今回は50マイクロリットルできた。このDNA抽出液を0.6マイクロリットル用いてPCR装置にかけたところ、元のDNA量は1.612ナノグラム/マイクロリットルとわかった。このとき、比較するデータ(標準試料の増幅曲線データ)を用いて、ものさしデータ(検量線)を作成することで、正確に数値を導き出す(図参照)。だが、今回、この2種類のデータが両方とも証拠として提出されなかった。

 確かに検察側証人の証言通り、論文投稿では検量線データの提出は求められない。だが、検量線があるから、第三者による検証が可能になる。今回は数字だけがワークシートに記載された。

 あるいは、検量線データがない場合、再度、検査をやり直せばいいが、そのために必要な前出のDNA抽出液も廃棄された。

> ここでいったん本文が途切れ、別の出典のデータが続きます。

theorem scanDesc_keeps {s t : State} {d : Started} (h : Keeps s t) : Keeps s (scanDesc t d) := by
  unfold scanDesc
  repeat' first
    | with_reducible assumption
    | with_reducible apply State.setDone_keeps
    | with_reducible apply scanStart_keeps
    | with_reducible apply State.updStarted_keeps
    | split

theorem execScanBlock_keeps {s u : State} {n : Nat} {seq : Nat} (e : execScanBlock n seq s = .next u) : Keeps s u := by
  unfold execScanBlock at e
  injection e with e
  subst e
  repeat' first
    | with_reducible exact Keeps.refl _
    | with_reducible apply scanDesc_keeps
    | split

theorem execScanProceed_keeps {s u : State}  (e : execScanProceed s = .next u) : Keeps s u := by
  unfold execScanProceed at e
  injection e with e
  subst e
  repeat' first
    | with_reducible exact Keeps.refl _
    | with_reducible apply State.blockOff_keeps
    | simp only [Keeps.rest_iff, Keeps.clk_iff]
    | split

theorem State.scanOver_keeps {s t : State} {c : Scan} (h : Keeps s t) : Keeps s (State.scanOver t c) := by
  unfold State.scanOver
  repeat' first
    | with_reducible assumption
    | with_reducible apply State.scanShow_keeps
    | with_reducible apply State.putBit_keeps
    | simp only [Keeps.rest_iff, Keeps.clk_iff]

theorem scanFinish_keeps {s t : State} {c : Scan} {patterns : Nat} {fails : Nat} {first : Nat} {bad : Option Nat} (h : Keeps s t) : Keeps s (scanFinish t c patterns fails first bad) := by
  unfold scanFinish
  repeat' first
    | with_reducible assumption
    | with_reducible apply State.setDone_keeps
    | with_reducible apply State.scanOver_keeps
    | with_reducible apply State.dieOn_keeps
    | with_reducible apply State.bump_keeps
    | with_reducible apply State.fenceBlock_keeps
    | with_reducible apply State.report_keeps
    | split

theorem execScanFinish_keeps {s u : State} {patterns : Nat} {fails : Nat} {first : Nat} {badSegment : Option Nat} (e : execScanFinish patterns fails first badSegment s = .next u) : Keeps s u := by
  unfold execScanFinish at e
  injection e with e
  subst e
  repeat' first
    | with_reducible exact Keeps.refl _
    | with_reducible apply scanFinish_keeps
    | split

theorem State.scanStop_keeps {s t : State}  (h : Keeps s t) : Keeps s (State.scanStop t) := by
  unfold State.scanStop
  repeat' first
    | with_reducible assumption
    | with_reducible apply State.setDone_keeps
    | with_reducible apply State.scanOver_keeps
    | split

end Sys2Proof.Machine
end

リアルタイムPCR機器。下方の引き出しに検体を入れると、自動で数値が表示され
る
リアルタイムPCR機器。下方の引き出しに検体を入れると、自動で数値が表示され る

 このDNA抽出液の廃棄について、検察は「ガーゼの半分は残されているので、再鑑定は可能である」と主張する。検察側証人からも「再鑑定時はまったく触れられていないものを試料として使うことが大事」と証言があった。一方、大川裁判長は判決で「試料の残余(DNA抽出液)の保存は、ぜひとも必要だった」と指摘した。

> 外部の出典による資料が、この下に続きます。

theorem execCmdChange_keeps {s u : State} {f : Nat} (e : execCmdChange f s = .next u) : Keeps s u := by
  unfold execCmdChange at e
  injection e with e
  subst e
  repeat' first
    | with_reducible exact Keeps.refl _
    | with_reducible apply State.fnCmd_keeps
    | with_reducible apply cmdChange_keeps
    | (intro)

theorem execCmdRestart_keeps {s u : State} {f : Nat} (e : execCmdRestart f s = .next u) : Keeps s u := by
  unfold execCmdRestart at e
  injection e with e
  subst e
  repeat' first
    | with_reducible exact Keeps.refl _
    | with_reducible apply State.fnCmd_keeps
    | with_reducible apply cmdRestart_keeps
    | (intro)

theorem execCmdAbort_keeps {s u : State} {f : Nat} (e : execCmdAbort f s = .next u) : Keeps s u := by
  unfold execCmdAbort at e
  injection e with e
  subst e
  repeat' first
    | with_reducible exact Keeps.refl _
    | with_reducible apply State.fnCmd_keeps
    | with_reducible apply cmdAbort_keeps
    | (intro)

theorem execDrainComplete_keeps {s u : State} {f : Nat} (e : execDrainComplete f s = .next u) : Keeps s u := by
  unfold execDrainComplete at e
  injection e with e
  subst e
  repeat' first
    | with_reducible exact Keeps.refl _
    | with_reducible apply State.auditFn_keeps
    | with_reducible apply State.enterStopped_keeps
    | split

theorem execDrainLimitExpire_keeps {s u : State} {f : Nat} (e : execDrainLimitExpire f s = .next u) : Keeps s u := by
  unfold execDrainLimitExpire at e
  injection e with e
  subst e
  repeat' first
    | with_reducible exact Keeps.refl _
    | with_reducible apply State.abortFn_keeps
    | with_reducible apply State.reach_keeps
    | split

theorem State.dropLate_keeps {s t : State} {f : Nat} {gen : Nat} (h : Keeps s t) : Keeps s (State.dropLate t f gen) := by
  unfold State.dropLate
  try dsimp -zeta only
  repeat' first
    | with_reducible assumption
    | with_reducible exact Keeps.refl _
    | with_reducible rfl
    | (extract_lets +onlyGivenNames x; first
        | (refine Keeps.cut (s := s) (x := x) (fun hx => ?_) ?_; clear_value x; revert x; intro y hy; rotate_left; unfold x; clear x)
        | (refine Keeps.cut1 (s := s) (x := x) (fun hx => ?_) ?_; clear_value x; revert x; intro y hy; rotate_left; unfold x; clear x)
        | (refine Keeps.cut2 (s := s) (x := x) (fun hx => ?_) ?_; clear_value x; revert x; intro y hy; rotate_left; unfold x; clear x)
        | (revert x; intro y))
    | simp only [Keeps.rest_iff, Keeps.clk_iff]
    | with_reducible apply Keeps.foldl
    | with_reducible apply Keeps.foldl_fst
    | (refine Keeps.of_fst ‹_ = _› ?_)
    | (refine Keeps.of_snd ‹_ = _› ?_)
    | split
    | (intro)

 その理由は、前述したように唾液は変性し劣化しやすい。半分に切って残ったガーゼ片で再鑑定しても信用性に乏しいと判定される可能性が高い。

 一方、DNA抽出液ついては、国立の研究所研究員(理学博士)に取材したところ、「唾液が付着した状態のまま保管した場合、核酸(DNA・RNA)が壊れやすい。が、DNAを抽出後、精製してしまえば(精製:不純物を取り除く)、質は安定します。常温の研究室に置いてあっても、PCR解析の結果には問題ない。冷凍庫で保存すれば、年単位で質を維持できます」と言う。

 そして、これは科学者なら常識ともいう。